**Exercise data**
/-- A flit goes out on lane n toward q: the hop's fields are filled, owed credits of the lane's tower go back with it, CTR advances, and a lane
that has sent CTR 2^32 - 2 enters key-wait (R350, R356, R364, R455). -/
def State.emit (s : State) (n q : Nat) (f : Flit) : State :=
  let p := s.peer q
  let t := n / 128
  let crd := min 255 (Tab.get p.owed t 0)
  let l := s.lane n
  let ctr := Tab.get l.ctr q 0
  let g : Flit := { f with
    lane := Fin.ofNat 512 n
    tagOk := true
    errs := 0
    h := { f.h with hsrc := s.cfg.pkn, hdst := q, kp := p.epoch % 2 == 1, rsv := 0, crd := crd, ctr := ctr, tns := s.fab.ns % 4096 } }
  let s1 := (s.modPeer q (fun p => { p with owed := Tab.set p.owed t (Tab.get p.owed t 0 - crd) })).modLane n (fun l =>
    { l with ctr := Tab.set l.ctr q (ctr + 1), lst := if ctr = 2 ^ 32 - 2 then 2 else l.lst })
  let s2 := { s1 with fab := { s1.fab with sent := s1.fab.sent ++ [g] } }
  if ctr = 2 ^ 32 - 2 then s2.laneEvent n 6 [(0x42, 1, q)] else s2

/-- A flit of this package leaves the queue; its item remembers the lane that each of its flits went out on (DEDUCED, log 73). -/
def State.leaves (s : State) (f : Flit) (n q : Nat) : State :=
  { s with fab := { s.fab with
      outq := s.fab.outq.erase f
      items := s.fab.items.map (fun (i : Item) =>
        if i.peer = f.h.edst ∧ i.rtag = f.x.rtag ∧ f.x.opc ≠ 7 then
          { i with flits := i.flits.map (fun (g : Flit) =>
              if g.x.segi = f.x.segi then { g with lane := Fin.ofNat 512 n, h := { g.h with hdst := q } } else g) }
        else i) } }

/-- One lane's flit of the flit time: the order of R353. -/
def State.laneSend (s : State) (q n : Nat) (w : Loads) : State × Loads :=
  match w.fwd, w.direct with
  | (t, _, f) :: r, _ =>
    let s1 := (s.modTower t (fun x => { x with relay := x.relay.eraseP (fun p => p.2 == f) })).modPeer f.h.esrc (fun p =>
      { p with owed := Tab.set p.owed t (Tab.get p.owed t 0 + 1) })
    (s1.emit n q f, { w with fwd := r })
  | [], f :: r =>
    let p := s.takePseq f.h.edst 256
    ((p.1.leaves f n q).emit n q { f with h := { f.h with pseq := p.2 } }, { w with direct := r })
  | [], [] =>
    let t := s.arrivalTower n
    match w.relay with
    | f :: r =>
      if 0 < s.creditOf q t then
        let p := s.takePseq f.h.edst q
        let s1 := p.1.modPeer q (fun y => { y with credit := Tab.set y.credit t (Tab.get y.credit t 0 - 1) })
        ((s1.leaves f n q).emit n q { f with h := { f.h with pseq := p.2 } }, { w with relay := r })
      else (s.emit n q ⟨{ FlitHdr.zero with esrc := s.cfg.pkn, edst := q }, XferHdr.zero, [], 0, true, 0⟩, w)
    | [] => (s.emit n q ⟨{ FlitHdr.zero with esrc := s.cfg.pkn, edst := q }, XferHdr.zero, [], 0, true, 0⟩, w)

/-- `flitSend`: one flit time of the slot on the lanes that face q, in ascending lane number (R353) (DEDUCED, log 73). -/
def execFlitSend (peer : Fin 256) (s : State) : Out :=
  let q := peer.val
  let k := s.flitTime
  .next (if !s.emits || q == s.cfg.pkn || !s.present q || s.directSlot q != s.slotNow || decide (15 ≤ k) || decide (k < s.usedTimes q) then s
    else
      let s0 := s.paths false
      let s1 := { s0 with fab := { s0.fab with sent := [], used := (q, k + 1) :: s0.fab.used.filter (fun p => p.1 != q) } }
      ((s1.inService q).foldl (fun (x : State × Loads) n => x.1.laneSend q n x.2) (s1, s1.loads q)).1)

-- Slots

/-- A flit that is not acknowledged goes out again on a path chosen afresh (R366, R450). -/
def State.requeue (s : State) (l : List Flit) : State :=
  let new := (l.filter (fun f => !s.fab.outq.any (fun g => g.h.edst == f.h.edst && g.x.rtag == f.x.rtag && g.x.segi == f.x.segi
    && g.h.kind == f.h.kind))).map (fun (f : Flit) => { f with h := { f.h with hdst := s.cfg.pkn, rly := false } })
  { s with fab := { s.fab with outq := s.fab.outq ++ new } }

/-- Unacknowledged flits that went out on lane n to one of `q` go again (R366). -/
def State.laneLost (s : State) (n : Nat) (q : Nat → Bool) : State :=
  s.requeue (s.fab.items.flatMap (fun i => i.flits.filter (fun f => f.lane.val == n && f.h.hdst != s.cfg.pkn && q f.h.hdst)))

/-- Calendar cycle in ns, the interval of R450, and the limit of R448. -/
def cycleNs : Nat := 4096
def resendNs : Nat := 8 * cycleNs
def retrainNs : Nat := 64 * cycleNs

/-- What a slot's start brings (R347, R447, R448, R450, R456). -/
def State.slotEvents (s : State) : List Instr :=
  let lanes := s.fab.lanes
  (lanes.filter (fun p => p.2.wantTrain)).map (fun p => .retrainStart (Fin.ofNat 512 p.1))
    ++ (lanes.filter (fun p => p.2.lst == 1 && p.2.facing.isNone && (match p.2.outSince with
      | some t => decide (t + retrainNs ≤ s.fab.ns)
      | none => false))).map (fun p => .retrainTimeout (Fin.ofNat 512 p.1))
    ++ (s.fab.items.filter (fun i => decide (i.sentNs + resendNs ≤ s.fab.ns))).map (fun i => .resendTimer (i.peer * 2 ^ 16 + i.rtag))
    ++ (s.fab.peers.filter (fun p => p.2.oldKey && decide (p.2.epochNs + cycleNs ≤ s.fab.ns))).map (fun p => .oldKeyErase (Fin.ofNat 256 p.1))
    ++ (if s.fab.aligned ∧ s.fab.timeSeen + 4096 * cycleNs ≤ s.fab.ns ∧ s.fab.master ≠ s.cfg.pkn then [.timeFlitTimeout] else [])
    ++ s.colls.map (fun a => .collStep a.id)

**What needs to be done**
Once you find the line with "def State.slotEvents (s" above, print it and every line after it up to and including the line with "16 + i.rtag))", exactly as written and nothing else.

**Solution for this exercise**
def State.slotEvents (s : State) : List Instr :=
  let lanes := s.fab.lanes
  (lanes.filter (fun p => p.2.wantTrain)).map (fun p => .retrainStart (Fin.ofNat 512 p.1))
    ++ (lanes.filter (fun p => p.2.lst == 1 && p.2.facing.isNone && (match p.2.outSince with
      | some t => decide (t + retrainNs ≤ s.fab.ns)
      | none => false))).map (fun p => .retrainTimeout (Fin.ofNat 512 p.1))
    ++ (s.fab.items.filter (fun i => decide (i.sentNs + resendNs ≤ s.fab.ns))).map (fun i => .resendTimer (i.peer * 2 ^ 16 + i.rtag))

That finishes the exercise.